**Exercise aim:** Search the data for the string "physIndex" and copy each line in which it appears.

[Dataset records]
/-- The state after a trap of type `T` raised in `s` with traps enabled (R520): the saved registers, the status, the
handler's address, and everything else as it was. -/
structure TrapTaken (T : TrapType) (s t : State) : Prop where
  et : t.psr.et = false
  ps : t.psr.ps = s.psr.s
  supervisor : t.psr.s = true
  cwp : t.psr.cwp = s.psr.cwp - 1#3
  icc : t.psr.icc = s.psr.icc
  enables : t.psr.ec = s.psr.ec ∧ t.psr.ef = s.psr.ef ∧ t.psr.pil = s.psr.pil
  savedPc : t.regs.get (physIndex t.psr.cwp 17#5) = savedPc s
  savedNpc : t.regs.get (physIndex t.psr.cwp 18#5) = savedNpc s
  regs : ∀ k : Fin 136, k ≠ physIndex t.psr.cwp 17#5 → k ≠ physIndex t.psr.cwp 18#5 → t.regs.get k = s.regs.get k
  tt : t.tbr.tt = trapCode T
  tba : t.tbr.tba = s.tbr.tba
  pc : t.pc = vectorAddress (tbaForTrap s) (trapCode T)
  npc : t.npc = t.pc + 4#32
  annul : t.annul = false
  delays : t.delays = noDelays
  special : t.wim = s.wim ∧ t.y = s.y ∧ t.iccr = s.iccr ∧ t.diag = s.diag ∧ t.mode = s.mode ∧ t.cfg = s.cfg
  units : t.fpu = s.fpu ∧ t.cp = s.cp
  memory : MemorySame s t

/-- The state after a trap of type `T` raised in `s` with traps disabled (R525): tt and the mode, nothing else. -/
def ErrorModeEntered (T : TrapType) (s t : State) : Prop :=
  t = { s with tbr := { s.tbr with tt := trapCode T }, mode := .error }

/-- What a trap of type `T` does from the state `s`, by ET (R520, R525). -/
def TrapOutcome (T : TrapType) (s t : State) : Prop :=
  (s.psr.et = true → TrapTaken T s t) ∧ (s.psr.et = false → ErrorModeEntered T s t)

/-- The instruction raises a trap of type `T` in the state `s`. -/
def Raises (T : TrapType) (i : Instr) (s : State) : Prop := ∃ t, exec i s = .next t ∧ TrapOutcome T s t

/-! ### Delayed writes, instruction by instruction and step by step (R570 to R575) -/

/-- The state after a trap in `s`, or after entering error mode there: what the FPU and the coprocessor keep of it
aside, exactly the trap entry of R520 or the writes of R525. -/
def TrapEntered (s t : State) : Prop :=
  ∃ T : TrapType, t = trapEntry T { s with fpu := t.fpu, cp := t.cp } ∨
    t = enterErrorMode T { s with fpu := t.fpu, cp := t.cp }

/-- The delayed-write instructions (R570 to R575). -/
def delayedWrite : Instr → Bool
  | .wry .. | .wrasr .. | .wrpsr .. | .wrwim .. | .wrtbr .. => true
  | _ => false

/-- The other instructions that write a PSR field, at once (R575): the cc instructions, SAVE, RESTORE and RETT. -/
def writesPsrAtOnce : Instr → Bool
  | .addcc .. | .andcc .. | .orcc .. | .xorcc .. | .subcc .. | .andncc .. | .orncc .. | .xnorcc .. | .addxcc ..
  | .umulcc .. | .smulcc .. | .subxcc .. | .udivcc .. | .sdivcc .. | .taddcc .. | .tsubcc .. | .mulscc ..
  | .taddcctv .. | .tsubcctv .. | .save .. | .restore .. | .rett .. => true
  | _ => false

/-- The other instructions that write Y, at once (R573). -/
def writesYAtOnce : Instr → Bool
  | .umul .. | .smul .. | .umulcc .. | .smulcc .. | .udiv .. | .sdiv .. | .udivcc .. | .sdivcc .. | .mulscc .. => true
  | _ => false

/-- Every count falls by one. -/
structure CountsFall (d e : Delays) : Prop where
  psr : e.psr.count = d.psr.count - 1
  wim : e.wim.count = d.wim.count - 1
  tbr : e.tbr.count = d.tbr.count - 1
  y : e.y.count = d.y.count - 1
  diag : e.diag.count = d.diag.count - 1
  iccr : e.iccr.count = d.iccr.count - 1

/-- What an instruction that completes does to the windows it does not open: every count falls by one, and what is
masked stays so until the count is 0, but for the fields that the instruction itself writes at once (R570). -/
structure WindowsCounted (i : Instr) (d e : Delays) : Prop where
  counts : delayedWrite i = false → CountsFall d e
  psr : (∀ rs1 op2, i ≠ .wrpsr rs1 op2) → writesPsrAtOnce i = false → e.psr = d.psr.tick
  wim : (∀ rs1 op2, i ≠ .wrwim rs1 op2) → e.wim = d.wim.tick
  tbr : (∀ rs1 op2, i ≠ .wrtbr rs1 op2) → e.tbr = d.tbr.tick
  y : (∀ rs1 op2, i ≠ .wry rs1 op2) → (∀ rd rs1 op2, i ≠ .wrasr rd rs1 op2) → writesYAtOnce i = false → e.y = d.y.tick
  asr : (∀ rd rs1 op2, i ≠ .wrasr rd rs1 op2) → e.diag = d.diag.tick ∧ e.iccr = d.iccr.tick

/-- A step that executes an instruction or passes an annulled slot: no reset, no error mode, no interrupt; the
instruction is no delayed write and takes no trap. -/
def Executes (s t : State) : Prop :=
  step s = .next t ∧ (boundary s).inputs.resetReq = false ∧ (boundary s).mode = .run ∧
    interruptTaken (boundary s) = false ∧
    ((boundary s).annul = true ∨
      (∃ w, fetch (boundary s) = some w ∧ ∀ i, decode w = .instr i → delayedWrite i = false) ∧
        ¬ TrapEntered (boundary s) t)

/-- The data space of the mode, S not being modified (R81). -/
def modeDataSpace (s : State) : Asi := if s.psr.s then 0x0B#8 else 0x0A#8

/-- An access of `n` bytes that does not trap: a multiple of `n`, and permitted by the memory system (R85, R93). -/
abbrev AccessPermitted (kind : AccessKind) (n : Nat) (asi : Asi) (ea : Word) (s : State) : Prop :=
  ea.toNat % n = 0 ∧ accessOk s.cfg kind n asi ea = true

/-- A register number that a doubleword instruction may name (R26): an even one, or any under force_even. -/
abbrev PairNumber (rd : RegNum) (s : State) : Prop := oddNumber rd = false ∨ s.cfg.oddRd = .forceEven

/-- A mathematical integer that fits a signed word. -/
def fitsSigned (x : Int) : Bool := decide (-(2 ^ 31) ≤ x) && decide (x ≤ 2 ^ 31 - 1)

/-- The floating-point unit takes an instruction at once (R201, R411). -/
abbrev FpuReady (s : State) : Prop :=
  Settled s ∧ s.cfg.hasFpu = true ∧ s.psr.ef = true ∧ s.fpu.mode = .execute

/-- The coprocessor takes an instruction at once (R202). -/
abbrev CpReady (s : State) : Prop :=
  Settled s ∧ s.cfg.hasCp = true ∧ s.psr.ec = true ∧ s.cp.pending = false

/-- An FPop that passes the checks of R411 to R413: implemented, and its register numbers aligned or taken as such. -/
abbrev FpopAccepted (op : FpOp) (rd rs1 rs2 : RegNum) (s : State) : Prop :=
  FpuReady s ∧ (op.isQuad = false ∨ s.cfg.quadFp = true)
    ∧ (op.alignedOperands rd rs1 rs2 = true ∨ s.cfg.oddRd = .forceEven)

/-- The FPU runs this FPop to its end (R411 to R414). -/
abbrev FpopRuns (op : FpOp) (rd rs1 rs2 : RegNum) (s : State) : Prop :=
  FpopAccepted op rd rs1 rs2 s ∧ s.cfg.fpuMayDecline = false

**Written solution:**
  savedPc : t.regs.get (physIndex t.psr.cwp 17#5) = savedPc s
  savedNpc : t.regs.get (physIndex t.psr.cwp 18#5) = savedNpc s
  regs : ∀ k : Fin 136, k ≠ physIndex t.psr.cwp 17#5 → k ≠ physIndex t.psr.cwp 18#5 → t.regs.get k = s.regs.get k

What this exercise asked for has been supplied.